Connie odkręciła buteleczkę z lakierem do paznokci.

· Do Ramosa strzelono z niewielkiej odległości. Niektórzy mówią, że to pachnie egzekucją.

Connie pochodzi z rodziny, która zna się na egzekucjach. Jej wujem jest Jimmy zwany Kosą. Nie znam jego prawdziwego nazwiska. Wiem tylko tyle, że jeśli Jimmy kogoś szuka… to koniec. Dorastałam, słuchając opowieści o Jimmym Kosie, tak jak inne dzieci słuchały bajek o Piotrusiu Panie. Jimmy Kosa jest słynny w mojej okolicy.

· A co z policją? Jaki jest obecny punkt widzenia glin?

· Szukają Komandosa, wyższa szkoła jazdy.

· Jako świadka?

· O ile wiem, jako nie wiadomo kogo. Connie i Lula popatrzyły na mnie.

· No i? – zapytała Lula.

· No i co?

· Dobrze wiesz co.

· Nie jestem pewna, ale sądzę, że żyje – powiedziałam. – Po prostu takie mam przeczucie.

· Ha! – wykrzyknęła Lula. – Wiedziałam! Byłaś goła, jak miałaś to przeczucie?

· Nie!

· To źle – oświadczyła. – Ja bym była.

· Muszę iść – poinformowałam. – Muszę przekazać Księżycowi złe wiadomości o latającej maszynie.

Zaletą Księżyca jest to, że zawsze można go zastać w domu. Jego wadą jest to, że w domu przybywa tylko ciałem, a duchem często bawi gdzie indziej.

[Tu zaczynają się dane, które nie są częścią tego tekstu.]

/-- The IDs of a group of four that have fields, as a mask of 4-bit fields: 0 to 15, 29 to 31 and the supported hardware
IDs (49_private_memory_region.md R436). -/
def fieldMask (c : Config) (r : Nat) : BitVec 16 :=
  if r < 4 then 0xFFFF else if r < 7 then 0 else if r = 7 then 0xFFF0 else if 4 * r < nid c then 0xFFFF else 0

/-- Priority register `r` (49_private_memory_region.md R436). -/
def priorityWord (c : Config) (d : Devices) (n : CpuId) (r : Nat) : Word :=
  let x : BitVec 16 := if r < 8 then fld (d.cpus.get n).priority (16 * r) 16 else fld d.dist.priority (16 * r) 16
  spread4 (x &&& fieldMask c r) 4

def setPriorityWord (c : Config) (d : Devices) (n : CpuId) (r : Nat) (v : Word) : Devices :=
  let x := gather4 v 4 &&& fieldMask c r
  if r < 8 then
    let q := d.cpus.get n
    d.setCpu n { q with priority := setField q.priority (16 * r) x }
  else d.setDist { d.dist with priority := setField d.dist.priority (16 * r) x }

/-- CPU Targets register `r` (49_private_memory_region.md R437). -/
def targetsWord (d : Devices) (n : CpuId) (r : Nat) : Word :=
  if r < 7 then 0
  else if r = 7 then (0x01010100 : Word) <<< cpuNat n
  else spread4 (fld d.dist.targets (16 * r) 16) 0

def setTargetsWord (c : Config) (d : Devices) (r : Nat) (v : Word) : Devices :=
  if r < 8 then d
  else
    let m := presentMask c
    let x := gather4 v 0 &&& (m ++ m ++ m ++ m) &&& fieldMask c r
    d.setDist { d.dist with targets := setField d.dist.targets (16 * r) x }

/-- Sixteen bits spread to the even bits of a word, and back. -/
def spread1 (x : BitVec 16) : Word :=
  (List.range 16).foldl (fun w k => if bitAt x k then setBit w (2 * k) true else w) 0

def gather1 (v : Word) : BitVec 16 :=
  (List.range 16).foldl (fun (w : BitVec 16) k => if bitAt v (2 * k) then setField w k 1#1 else w) 0

/-- Configuration register `r` (49_private_memory_region.md R438). -/
def configWord (d : Devices) (n : CpuId) (r : Nat) : Word :=
  if r = 0 then 0xAAAAAAAA ||| spread1 (d.cpus.get n).oneN
  else if r = 1 then 0x28000000
  else fld d.dist.config (32 * r) 32

def setConfigWord (c : Config) (d : Devices) (n : CpuId) (r : Nat) (v : Word) : Devices :=
  if r = 0 then d.setCpu n { d.cpus.get n with oneN := gather1 v }
  else if r = 1 then d
  else if 16 * r < nid c then d.setDist { d.dist with config := setField d.dist.config (32 * r) v }
  else d

/-- A read of the distributor register at an offset from its base (49_private_memory_region.md R430, R442). -/
def distRead (n : CpuId) (off : Nat) (s : State) : Word × State :=
  let d := s.dev
  let r := off % 0x80 / 4
  if off = 0x000 then (flag d.dist.enable 0, s)
  else if off = 0x004 then (put s.cfg.ncpuMinusOne 5 ||| put s.cfg.irqGroups 0, s)
  else if (0x100 ≤ off ∧ off < 0x120) ∨ (0x180 ≤ off ∧ off < 0x1A0) then (enableWord d n r, s)
  else if (0x200 ≤ off ∧ off < 0x220) ∨ (0x280 ≤ off ∧ off < 0x2A0) then (pendingWord d n r, s)
  else if 0x300 ≤ off ∧ off < 0x320 then (activeWord d n r, s)
  else if 0x400 ≤ off ∧ off < 0x500 then (priorityWord s.cfg d n ((off - 0x400) / 4), s)
  else if 0x800 ≤ off ∧ off < 0x900 then (targetsWord d n ((off - 0x800) / 4), s)
  else if 0xC00 ≤ off ∧ off < 0xC40 then (configWord d n ((off - 0xC00) / 4), s)
  else if 0xD00 ≤ off ∧ off < 0xD20 then ((if r = 0 then 0 else fld d.dist.lines (32 * r) 32), s)
  else if off = 0xF00 then s.drawWord
  else if off = 0xFE0 then (0x90, s)
  else if off = 0xFE4 then (0x13, s)
  else if off = 0xFE8 then (0x04, s)
  else if off = 0xFEC then (0x00, s)
  else if off = 0xFF0 then (0x0D, s)
  else if off = 0xFF4 then (0xF0, s)
  else if off = 0xFF8 then (0x05, s)
  else if off = 0xFFC then (0xB1, s)
  else (0, s)

/-- Every ID of a word of bits, with a device operation applied for each bit that is set. -/
def forBits (v : Word) (r : Nat) (f : Devices → Nat → Devices) (d : Devices) : Devices :=
  (List.range 32).foldl (fun d b => if bitAt v b then f d (32 * r + b) else d) d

· Cholera – powiedział, otwierając drzwi. – Znowu zapomniałem o wizycie w sądzie?

· W sądzie masz być za dwa tygodnie, licząc od jutra.

· W dechę.

· Muszę z tobą pogadać o latającej maszynie. Jest trochę podziurawiona. I nie ma tylnych świateł. Ale naprawię ją.

· Hej, nie przejmuj się tym, facetka. Zdarza się.

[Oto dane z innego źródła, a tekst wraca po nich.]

-- ==== Sys2Proof/Machine/Debug.lean ====
section
/-!
DEFINITION. The debug unit: the CP14 registers and who may use them, debug events at commitment, the Debug Test Access Port
and its scan chains (46_cp14_debug.md R301 to R349).
-/

namespace Sys2Proof.Machine

/-! ## CP14 registers -/

/-- What a CP14 instruction does, for the access rules (46_cp14_debug.md R317). -/
inductive Cp14Kind where
  /-- Read DIDR, read DSCR, read or write DTR. -/
  | comms
  | dscrWrite
  | other
deriving DecidableEq, Repr

/-- Who may execute a CP14 debug instruction (46_cp14_debug.md R317). -/
def cp14Allowed (s : State) (k : Cp14Kind) : Bool :=
  if s.halted then true
  else match k with
    | .comms => s.privileged || !bitAt s.dbg.dscr 12
    | .dscrWrite => s.privileged
    | .other => s.privileged && s.debugMode == .monitor

/-- The Debug ID Register (46_cp14_debug.md R302). -/
def didr : Word := 0x15110004

/-- The DSCR as it is read (46_cp14_debug.md R303, R304). The stored sticky precise Data Abort bit is answered while DSCR[13] is 0
too, where R304 calls it Unpredictable: DESIGN CHOICE (notes/assumptions/61.md). -/
def dscrRead (s : State) : Word :=
  let v := s.dbg.dscr &&& 0x6000FEFF
  if s.cfg.dbgen then v else v &&& 0xFFFF3FFF

/-- The core's write of the DSCR (46_cp14_debug.md R304). -/
def dscrWrite (v : Word) (s : State) : State :=
  s.setDscr ((s.dbg.dscr &&& ~~~ (0x0000903C : Word)) ||| (v &&& 0x0000903C))

/-- The core's read of the rDTR and write of the wDTR (46_cp14_debug.md R306). -/
def rdtrRead (s : State) : Word × State := (s.dbg.rdtr, s.setDscr (setBit s.dbg.dscr 30 false))
def wdtrWrite (v : Word) (s : State) : State :=
  { s with dbg := { s.dbg with wdtr := v, dscr := setBit s.dbg.dscr 29 true } }

/-- The bits of BVRy and BCRy that are implemented (46_cp14_debug.md R308, R309). -/
def bvrMask (y : Nat) : Word := if y < 4 then 0xFFFFFFFC else 0xFFFFFFFF
def bcrMask (y : Nat) : Word := if y < 4 then 0x001F01E7 else 0x003F01E7

/-- Writes of the registers that fetches are compared with, by the core or the debugger: until the next pipeline flush a fetch may
be compared with the old value (46_cp14_debug.md R307 to R309, D16). -/
def vcrWrite (v : Word) (s : State) : State := s.noteFetch { s with dbg := { s.dbg with vcr := v &&& 0x000000DF } }
def bvrWrite (y : Nat) (v : Word) (s : State) : State :=
  s.noteFetch { s with dbg := { s.dbg with bvr := s.dbg.bvr.setIfInBounds y (v &&& bvrMask y) } }
def bcrWrite (y : Nat) (v : Word) (s : State) : State :=
  s.noteFetch { s with dbg := { s.dbg with bcr := s.dbg.bcr.setIfInBounds y (v &&& bcrMask y) } }

/-- Writes of the watchpoint registers, by the core or the debugger (46_cp14_debug.md R311, R312). R312 lets the update wait for the
next IMB; here the very next data access is compared with the new value: DESIGN CHOICE (notes/assumptions/78.md). -/
def wvrWrite (y : Nat) (v : Word) (s : State) : State :=
  { s with dbg := { s.dbg with wvr := s.dbg.wvr.setIfInBounds y (v &&& 0xFFFFFFFC) } }
def wcrWrite (y : Nat) (v : Word) (s : State) : State :=
  { s with dbg := { s.dbg with wcr := s.dbg.wcr.setIfInBounds y (v &&& 0x001F01FF) } }

/-- Reads of the debug registers. -/
def vcrRead (s : State) : Word := s.dbg.vcr
def bvrRead (y : Nat) (s : State) : Word := s.dbg.bvr.getD y 0
def bcrRead (y : Nat) (s : State) : Word := s.dbg.bcr.getD y 0
def wvrRead (y : Nat) (s : State) : Word := s.dbg.wvr.getD y 0
def wcrRead (y : Nat) (s : State) : Word := s.dbg.wcr.getD y 0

· Może powinnam porozmawiać z właścicielem.

· Dilerem.

· Tak. Gdzie on ma swoją siedzibę?

· W ostatnim domu w szeregu. Ma garaż, facetka. Czujesz to? Garaż.

Ponieważ spędziłam całą zimę na skrobaniu lodu z szyb, rozumiałam, dlaczego Księżyc tak się podnieca tym garażem. Też uważałam, że garaż to cudowna rzecz.

Ostatni dom stał w odległości około czterystu metrów, więc podjechaliśmy tam samochodem.

· Myślisz, że go zastaniemy? – zapytałam Księżyca, kiedy znaleźliśmy się na końcu ulicy.

· Diler zawsze jest w domu. Musi tam być, żeby ubijać interesy.

Zadzwoniłam do drzwi i otworzył je Dougie Kruper. Chodziłam z Dougiem do szkoły, ale nie widziałam go od lat. Tak naprawdę to słyszałam plotki, że wyprowadził się do Arkansas i zmarł.

· Niech cię kule biją, Dougie – powiedziałam. – Myślałam, że nie żyjesz.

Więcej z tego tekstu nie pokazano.